** Opening Data block **

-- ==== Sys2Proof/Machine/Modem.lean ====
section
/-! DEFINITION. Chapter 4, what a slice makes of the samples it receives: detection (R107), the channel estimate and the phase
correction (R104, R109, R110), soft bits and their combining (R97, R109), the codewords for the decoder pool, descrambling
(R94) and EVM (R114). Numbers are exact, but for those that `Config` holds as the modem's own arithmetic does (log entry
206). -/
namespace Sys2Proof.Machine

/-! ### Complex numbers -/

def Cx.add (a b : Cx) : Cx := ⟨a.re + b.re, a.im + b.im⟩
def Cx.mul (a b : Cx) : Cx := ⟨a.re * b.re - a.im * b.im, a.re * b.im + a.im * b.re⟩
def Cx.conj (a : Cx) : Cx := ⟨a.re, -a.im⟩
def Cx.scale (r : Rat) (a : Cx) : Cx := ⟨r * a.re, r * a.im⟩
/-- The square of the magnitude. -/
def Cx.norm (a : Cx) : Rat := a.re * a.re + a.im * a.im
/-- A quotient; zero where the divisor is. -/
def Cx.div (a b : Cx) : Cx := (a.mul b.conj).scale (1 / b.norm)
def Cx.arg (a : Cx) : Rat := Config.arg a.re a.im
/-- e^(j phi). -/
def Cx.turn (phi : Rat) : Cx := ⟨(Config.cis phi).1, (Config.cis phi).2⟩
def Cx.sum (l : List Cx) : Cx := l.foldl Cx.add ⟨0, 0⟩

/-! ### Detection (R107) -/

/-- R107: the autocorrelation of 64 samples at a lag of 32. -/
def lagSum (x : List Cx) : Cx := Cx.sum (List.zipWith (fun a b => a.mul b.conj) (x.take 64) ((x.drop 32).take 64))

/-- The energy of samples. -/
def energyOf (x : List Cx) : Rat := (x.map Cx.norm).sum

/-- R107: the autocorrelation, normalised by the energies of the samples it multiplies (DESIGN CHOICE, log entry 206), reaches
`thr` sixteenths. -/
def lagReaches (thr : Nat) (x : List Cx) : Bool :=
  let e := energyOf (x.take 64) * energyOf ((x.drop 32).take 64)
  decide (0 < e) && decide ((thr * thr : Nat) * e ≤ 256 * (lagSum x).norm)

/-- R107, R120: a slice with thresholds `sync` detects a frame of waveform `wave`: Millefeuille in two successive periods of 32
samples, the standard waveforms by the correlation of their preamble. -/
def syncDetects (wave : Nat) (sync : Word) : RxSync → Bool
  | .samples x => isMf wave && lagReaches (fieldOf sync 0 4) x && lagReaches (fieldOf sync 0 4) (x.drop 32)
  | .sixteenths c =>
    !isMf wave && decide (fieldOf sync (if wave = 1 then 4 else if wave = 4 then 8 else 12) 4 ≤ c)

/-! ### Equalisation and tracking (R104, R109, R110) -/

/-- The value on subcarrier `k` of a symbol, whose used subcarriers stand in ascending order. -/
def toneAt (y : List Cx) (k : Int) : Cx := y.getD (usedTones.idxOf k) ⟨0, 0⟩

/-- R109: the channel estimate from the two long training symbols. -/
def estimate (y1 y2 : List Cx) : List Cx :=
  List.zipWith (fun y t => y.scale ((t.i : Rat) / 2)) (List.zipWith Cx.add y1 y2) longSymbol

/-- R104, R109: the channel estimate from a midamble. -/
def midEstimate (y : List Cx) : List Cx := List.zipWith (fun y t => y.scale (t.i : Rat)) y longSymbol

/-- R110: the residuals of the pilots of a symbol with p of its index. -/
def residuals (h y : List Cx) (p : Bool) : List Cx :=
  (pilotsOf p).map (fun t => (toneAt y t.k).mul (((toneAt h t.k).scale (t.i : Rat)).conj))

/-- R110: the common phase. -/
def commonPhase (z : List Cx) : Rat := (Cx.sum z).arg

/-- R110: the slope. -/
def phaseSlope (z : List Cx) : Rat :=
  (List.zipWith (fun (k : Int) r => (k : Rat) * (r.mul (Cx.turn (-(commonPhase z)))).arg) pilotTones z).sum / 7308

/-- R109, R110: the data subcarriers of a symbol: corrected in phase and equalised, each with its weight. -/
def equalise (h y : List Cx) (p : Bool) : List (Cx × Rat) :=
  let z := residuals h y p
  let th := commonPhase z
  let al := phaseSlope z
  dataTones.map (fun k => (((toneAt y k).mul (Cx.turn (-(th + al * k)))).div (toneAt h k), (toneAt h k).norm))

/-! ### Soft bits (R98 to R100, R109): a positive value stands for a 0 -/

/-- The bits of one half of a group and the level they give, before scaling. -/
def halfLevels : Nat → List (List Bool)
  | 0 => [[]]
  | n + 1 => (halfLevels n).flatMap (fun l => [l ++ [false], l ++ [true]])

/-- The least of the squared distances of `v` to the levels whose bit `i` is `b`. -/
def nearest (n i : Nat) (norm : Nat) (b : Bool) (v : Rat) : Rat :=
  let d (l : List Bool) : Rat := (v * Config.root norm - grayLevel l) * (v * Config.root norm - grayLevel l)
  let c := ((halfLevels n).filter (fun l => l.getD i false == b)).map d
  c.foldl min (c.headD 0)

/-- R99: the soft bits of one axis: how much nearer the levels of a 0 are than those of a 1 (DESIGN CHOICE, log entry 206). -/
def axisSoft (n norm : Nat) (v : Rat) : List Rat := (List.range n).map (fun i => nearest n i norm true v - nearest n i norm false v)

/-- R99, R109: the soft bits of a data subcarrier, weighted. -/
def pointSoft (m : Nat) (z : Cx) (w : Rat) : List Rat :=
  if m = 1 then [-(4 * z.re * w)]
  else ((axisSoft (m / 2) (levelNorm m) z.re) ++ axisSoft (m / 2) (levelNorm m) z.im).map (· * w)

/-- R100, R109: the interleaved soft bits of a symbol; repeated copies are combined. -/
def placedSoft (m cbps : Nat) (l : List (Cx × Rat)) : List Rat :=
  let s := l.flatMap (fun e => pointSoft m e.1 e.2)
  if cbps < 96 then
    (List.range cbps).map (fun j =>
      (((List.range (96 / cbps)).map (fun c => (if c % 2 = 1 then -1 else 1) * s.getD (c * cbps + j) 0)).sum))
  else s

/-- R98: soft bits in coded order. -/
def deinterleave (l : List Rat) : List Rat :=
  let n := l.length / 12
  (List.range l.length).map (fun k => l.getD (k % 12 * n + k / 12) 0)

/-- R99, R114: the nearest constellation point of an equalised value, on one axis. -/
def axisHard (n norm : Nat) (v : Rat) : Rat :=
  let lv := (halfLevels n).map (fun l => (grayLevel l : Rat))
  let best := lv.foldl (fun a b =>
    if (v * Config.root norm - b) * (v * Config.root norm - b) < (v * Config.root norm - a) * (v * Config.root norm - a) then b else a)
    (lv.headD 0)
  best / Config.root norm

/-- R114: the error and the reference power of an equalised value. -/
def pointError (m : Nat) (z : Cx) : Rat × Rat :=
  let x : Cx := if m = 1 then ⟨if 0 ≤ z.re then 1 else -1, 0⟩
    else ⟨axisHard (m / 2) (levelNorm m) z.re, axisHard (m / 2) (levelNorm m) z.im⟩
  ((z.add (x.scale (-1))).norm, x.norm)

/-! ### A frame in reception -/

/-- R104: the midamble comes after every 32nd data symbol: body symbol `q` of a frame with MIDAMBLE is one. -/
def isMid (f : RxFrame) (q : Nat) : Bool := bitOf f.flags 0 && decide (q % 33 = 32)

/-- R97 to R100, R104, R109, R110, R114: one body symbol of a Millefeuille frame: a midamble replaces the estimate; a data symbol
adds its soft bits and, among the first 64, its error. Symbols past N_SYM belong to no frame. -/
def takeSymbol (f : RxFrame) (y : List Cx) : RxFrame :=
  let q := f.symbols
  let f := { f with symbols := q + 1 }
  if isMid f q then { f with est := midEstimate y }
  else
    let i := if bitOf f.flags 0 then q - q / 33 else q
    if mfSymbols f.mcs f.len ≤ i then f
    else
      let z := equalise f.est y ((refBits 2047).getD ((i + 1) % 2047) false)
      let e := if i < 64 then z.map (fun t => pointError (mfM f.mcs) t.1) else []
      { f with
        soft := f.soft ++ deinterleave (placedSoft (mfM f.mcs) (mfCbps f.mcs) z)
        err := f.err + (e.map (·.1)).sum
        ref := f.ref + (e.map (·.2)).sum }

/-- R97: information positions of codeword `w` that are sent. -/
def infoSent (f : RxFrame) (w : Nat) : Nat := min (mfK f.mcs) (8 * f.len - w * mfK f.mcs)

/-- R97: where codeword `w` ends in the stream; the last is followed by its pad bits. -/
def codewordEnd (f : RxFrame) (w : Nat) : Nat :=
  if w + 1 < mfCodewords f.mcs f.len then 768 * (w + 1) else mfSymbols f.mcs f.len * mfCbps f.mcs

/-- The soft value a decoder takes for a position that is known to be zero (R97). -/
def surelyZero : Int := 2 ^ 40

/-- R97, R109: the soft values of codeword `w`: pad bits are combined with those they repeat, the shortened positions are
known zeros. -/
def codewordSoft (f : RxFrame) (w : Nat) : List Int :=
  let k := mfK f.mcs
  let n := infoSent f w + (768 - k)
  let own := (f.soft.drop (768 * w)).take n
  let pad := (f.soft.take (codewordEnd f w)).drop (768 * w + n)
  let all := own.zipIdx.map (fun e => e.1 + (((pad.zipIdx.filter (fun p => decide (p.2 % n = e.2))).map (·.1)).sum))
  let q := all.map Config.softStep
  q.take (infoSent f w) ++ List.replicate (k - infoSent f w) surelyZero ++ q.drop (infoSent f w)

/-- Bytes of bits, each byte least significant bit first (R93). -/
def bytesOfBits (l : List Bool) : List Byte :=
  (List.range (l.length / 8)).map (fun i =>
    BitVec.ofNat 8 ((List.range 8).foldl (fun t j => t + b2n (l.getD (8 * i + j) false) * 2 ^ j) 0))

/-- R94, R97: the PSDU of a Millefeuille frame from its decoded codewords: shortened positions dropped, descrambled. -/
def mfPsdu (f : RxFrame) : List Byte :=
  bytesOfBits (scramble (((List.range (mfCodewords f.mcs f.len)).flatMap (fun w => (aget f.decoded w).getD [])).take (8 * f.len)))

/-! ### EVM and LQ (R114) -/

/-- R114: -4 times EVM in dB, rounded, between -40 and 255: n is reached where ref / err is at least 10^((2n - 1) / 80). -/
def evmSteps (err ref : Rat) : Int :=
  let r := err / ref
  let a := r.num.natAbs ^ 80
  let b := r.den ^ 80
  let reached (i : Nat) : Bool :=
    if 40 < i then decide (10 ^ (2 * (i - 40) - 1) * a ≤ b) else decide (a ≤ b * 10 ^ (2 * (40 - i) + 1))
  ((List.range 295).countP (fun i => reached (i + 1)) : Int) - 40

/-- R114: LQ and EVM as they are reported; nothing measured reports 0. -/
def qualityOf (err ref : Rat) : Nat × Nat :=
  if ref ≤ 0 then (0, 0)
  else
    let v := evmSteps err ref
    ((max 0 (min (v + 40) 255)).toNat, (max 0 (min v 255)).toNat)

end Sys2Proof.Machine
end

** Closing Data block **

> _Problem_: Of the lines above, extract only those from the line with "let q := f.symbols" to the line with "let q := all.map Config.softStep", both included, exactly as written.

> _Written response_:
  let q := f.symbols
  let f := { f with symbols := q + 1 }
  if isMid f q then { f with est := midEstimate y }
  else
    let i := if bitOf f.flags 0 then q - q / 33 else q
    if mfSymbols f.mcs f.len ≤ i then f
    else
      let z := equalise f.est y ((refBits 2047).getD ((i + 1) % 2047) false)
      let e := if i < 64 then z.map (fun t => pointError (mfM f.mcs) t.1) else []
      { f with
        soft := f.soft ++ deinterleave (placedSoft (mfM f.mcs) (mfCbps f.mcs) z)
        err := f.err + (e.map (·.1)).sum
        ref := f.ref + (e.map (·.2)).sum }

/-- R97: information positions of codeword `w` that are sent. -/
def infoSent (f : RxFrame) (w : Nat) : Nat := min (mfK f.mcs) (8 * f.len - w * mfK f.mcs)

/-- R97: where codeword `w` ends in the stream; the last is followed by its pad bits. -/
def codewordEnd (f : RxFrame) (w : Nat) : Nat :=
  if w + 1 < mfCodewords f.mcs f.len then 768 * (w + 1) else mfSymbols f.mcs f.len * mfCbps f.mcs

/-- The soft value a decoder takes for a position that is known to be zero (R97). -/
def surelyZero : Int := 2 ^ 40

/-- R97, R109: the soft values of codeword `w`: pad bits are combined with those they repeat, the shortened positions are
known zeros. -/
def codewordSoft (f : RxFrame) (w : Nat) : List Int :=
  let k := mfK f.mcs
  let n := infoSent f w + (768 - k)
  let own := (f.soft.drop (768 * w)).take n
  let pad := (f.soft.take (codewordEnd f w)).drop (768 * w + n)
  let all := own.zipIdx.map (fun e => e.1 + (((pad.zipIdx.filter (fun p => decide (p.2 % n = e.2))).map (·.1)).sum))
  let q := all.map Config.softStep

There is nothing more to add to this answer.